Provide hard filter values for RNAseq SNPs #62

Closed sr320 closed 2 years ago

sr320 commented 2 years ago

I have updated repo by redoing analysis up to hard filter.. standing by for recommendation on filtering. https://github.com/sr320/ceabigr/blob/main/code/11-RNAseq-snps.Rmd

ksil91 commented 2 years ago

Nice reference on what some of these filters are:
https://gatk.broadinstitute.org/hc/en-us/articles/360035890471-Hard-filtering-germline-short-variants

Ideally, you would plot the distribution of read depth across sites prior to filtering to estimate read depth parameters, but these should be fine unless you end up with very few SNPs passing filter.

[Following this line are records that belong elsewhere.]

/-- A store in spm or lane that has not performed yet. -/
def Op.detStore (o : Op) : Bool := match o.form with | some f => f.sp.det && f.acc == .store | none => false
/-- A store to PMQ.POST or PMQ.SEND waits until every access of earlier bundles has performed, as a command does (R131, R398). -/
def Core.postHeld (c : Core) (o : Op) : Bool :=
  let post (a : Nat) : Bool := match winRange a with
    | .page _ r => r == 0x6008
    | .root r => decide (0x8000 ≤ r ∧ r < 0x8400) && r % 64 == 0x38
    | .reserved => false
  (match o.pieces with | q :: _ => q.home == .regs && post (q.at_ - 2 ^ 41) | [] => false) &&
  (c.pipe.takeWhile fun p => p.id != o.id).any fun p =>
    ((p.elastic && !p.performed) || p.detStore) && !(p.addr == o.addr && decide (p.slot < o.slot) && p.id + 1 == o.id)

/-- Remove the translations that an invalidation names and the accesses that must have performed before it lands (R103): those that use
a byte of a page whose entry is removed, or made room since, and the reductions begun on such a page. An rwait that has reached its home is
none of them, satisfied, parked, or to be compared again (DESIGN CHOICE, log entry 106). -/
def State.invalidate (s : State) (c : Nat) (o : Op) (va : Option Nat) : State :=
  let cx := s.opCtx c o
  let asid := fldN cx.root.toNat 4 12
  let hit (e : TlbEntry) : Bool := match va with
    | some va => e.part == cx.part && (e.glob || e.asid == asid) && e.va == va / e.size * e.size
    | none => cx.level == Level.root || e.part == cx.part
  let gone := (s.tlb ++ s.evicted).filter hit
  let uses (k : Core) (p : Op) : Bool := p.phase == .fly && !p.fault && (match p.form with
    | some f => f.sp == .glb && (accessAddrs f (BitVec.ofNat 64 p.va) (p.vs.getD 0 [])).any fun a =>
        gone.any fun e => e.part == k.part && decide (e.va < a.1 + max 1 a.2 ∧ a.1 < e.va + e.size)
    | none => false)
  let waits := s.cores.flatMap fun e => (e.2.pipe.filter fun p => uses e.2 p && !(e.1 == c && p.id == o.id)).map fun p => (e.1, p.id)
  let reds := (s.reds.filter fun r => r.begun && gone.any fun e => e.part == r.part && (e.glob || e.asid == fldN r.root.toNat 4 12) &&
    r.map.any fun g => decide (e.va < g.va * 65536 + 65536 ∧ g.va * 65536 < e.va + e.size)).map (·.key)
  let s := match va with
    | some va => s.invalidateVa cx asid va
    | none => s.invalidateAll (if cx.level = Level.root then none else some cx.part)
  s.setOp c { o with phase := .arrived, xdeps := waits, rdeps := reds }

/-- A maintenance access performs: on a page with CA = 2, and in the windows, it changes nothing. It does not ask who owns the block
(log entry 85); one to a reserved or unpopulated address is aborted and recorded (R74). -/
def State.linePart (s : State) (c : Nat) (o : Op) (i : Instr) : State :=
  match i with
  | .tlbiva _ => s.invalidate c o (some o.va)
  | i => match o.pieces with
    | q :: _ => if !q.arrived s.wall (s.core c).sched then s else match q.home with
      | .main ca _ => match s.admits { (s.opCtx c o).req with root := true } q.at_ with
        | (false, s) => s.failOp c o cDATA_ABORT
        | (true, s) => (if ca = 2 then s else s.maintain i q.at_).dropOp c o.id
      | .bad k => s.failOp c o k
      | _ => s.dropOp c o.id
    | [] => s.dropOp c o.id

/-- R165: an elastic store, or a cache-maintenance access, performs its next part at its home; an invalidation removes its translations
(R104). -/
def execStorePerforms (u : Upset) (s : State) : Out :=
  onCore s fun s =>
    let c := s.cur.core
    match (s.core c).op s.cur.i with
    | none => s
    | some o => match o.act, o.form with
      | some i, some f =>
        if !(s.core c).free_ o || (s.core c).postHeld o then s
        else match f.acc with
          | .store => s.storePart c o i f u
          | .line => s.linePart c o i
          | _ => s
      | _, _ => s

/-- R101: an outstanding-request entry frees; the freeze it ends is looked at again at the core's next wall cycle. -/
def execRequestEntryFreed (s : State) : Out :=
  onCore s fun s => s.modMe fun c => if c.requests < 1024 ∧ c.freeze = 19 then { c with freeze := 0 } else c

/-- A prefetch makes its request (R181): it brings in the line of a cached or streaming page of main memory, and whatever would fault or
lies elsewhere is dropped, with no record. -/
def State.prefetch (s : State) (cx : Ctx) (va : Nat) : State :=
  match s.xlate cx { r := true } va true with
  | (.error _, s) => s
  | (.ok e, s) =>
    let pa := e.out va
    if e.ca ≥ 2 || e.ms || !inMain pa || !(match blockOf pa with | some b => s.populated b && (cx.level == Level.root || s.owns cx.part b) | none => false)
    then s else s.touch cx.part cx.tag pa e.ca true

/-- An instruction prefetch makes its request (R247): a line that is present becomes the most recently used; else it comes into the
instruction cache, and a fetch that waits for it goes on. Whatever would fault or fail is dropped with no record. -/
def State.prefetchCode (s : State) (c va : Nat) : State :=
  let line := va / 128
  match s.heldLine c line with
  | some l => s.modCore c fun k => k.icTouch l.set_ l.line
  | none => match s.xlate { s.ctx c with cache := 3 } { x := true } va true with
    | (.error _, s) => s
    | (.ok e, s) =>
      let cx := s.ctx c
      let pa := e.out (line * 128)
      let lost := !(match blockOf pa with | some b => s.populated b && (cx.level == Level.root || s.owns cx.part b) | none => false) ||
        (sectorsOf pa 128).any (s.sectorBad e.ms)
      if e.ca ≥ 2 || !inMain pa || lost then s
      else match s.fetchLine c line .none with
        | (.ok (pl, d), s) => s.modCore c fun k =>
            { (k.icFill (line % 256) pl d) with fetchWait := if k.fetchWait = some line then none else k.fetchWait }
        | (.error _, s) => s

/-- The parts of an access that are left: a store goes on from its progress (R182). -/
def Op.partsLeft (o : Op) (f : Form) : List (Nat × Nat × Nat) :=
  (if f.acc = .line then [(0, o.va, 1)] else accessParts f (BitVec.ofNat 64 o.va) (o.vs.getD 0 [])).filter fun e =>
    f.acc != .store || decide (if f.elems then o.progress ≤ e.1 / 4 else o.progress ≤ e.1)

/-- The translation of a waiting access: its parts set out, counted from its issue, or it fails (R97). -/
def State.setOut (s : State) (c : Nat) (o : Op) (i : Instr) (f : Form) : State :=
  let (d, s) := s.freeTime
  let t := if o.reissued then (s.core c).sched else o.land - f.land
  let (ps, s) := s.routeParts (s.opCtx c o) (accessNeed i f) (f.acc == .store) t (s.wall + d) (o.partsLeft f)
  match ps with
  | [q] => match q.home with
    | .bad k => if f.acc = .store ∧ o.progress ≠ 0 then s.setOp c { o with phase := .fly, pieces := ps } else s.failOp c o k
    | _ => s.setOp c { o with phase := .fly, pieces := ps }
  | ps => s.setOp c { o with phase := .fly, pieces := ps }

/-- R97: the translation of a waiting access returns: its parts set out, or it fails. A prefetch makes its request; an invalidation of
an address beyond the range fails, or takes its place in its class (R102, R104). -/
def execTranslationWalkDone (s : State) : Out :=
  onCore s fun s =>
    let c := s.cur.core
    match (s.core c).op s.cur.i with
    | none => s
    | some o => match o.phase, o.act with
      | .walk _, some i =>
        match i with
        | .pref _ => (s.dropOp c o.id).prefetch (s.opCtx c o) o.va
        | .ipref _ => (s.dropOp c o.id).prefetchCode c o.va
        | .tlbiva _ => if 2 ^ 55 ≤ o.va then s.failOp c o (Xlt.cause Xlt.RANGE false 0) else s.setOp c { o with phase := .fly }
        | .tlbiall => s.invalidate c o none
        | i => match o.form with
          | none => s
          | some f => s.setOut c o i f
      | _, _ => s

end Sys2Proof.Machine
end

Changed DP (read depth) < 15 and > 150, to < 10 and > 200.

Changed minimum allele frequency (AF) < 0.3 to < 0.05 (this is the most important)

--filter-name "FS" \
--filter "FS > 60.0" \
--filter-name "QD" \
--filter "QD < 2.0" \
--filter-name "QUAL30" \
--filter "QUAL < 30.0" \
--filter-name "SOR3" \
--filter "SOR > 3.0" \
--filter-name "DP10" \
--filter "DP < 10" \
--filter-name "DP200" \
--filter "DP > 200" \
--filter-name "AF05" \
--filter "AF < 0.05"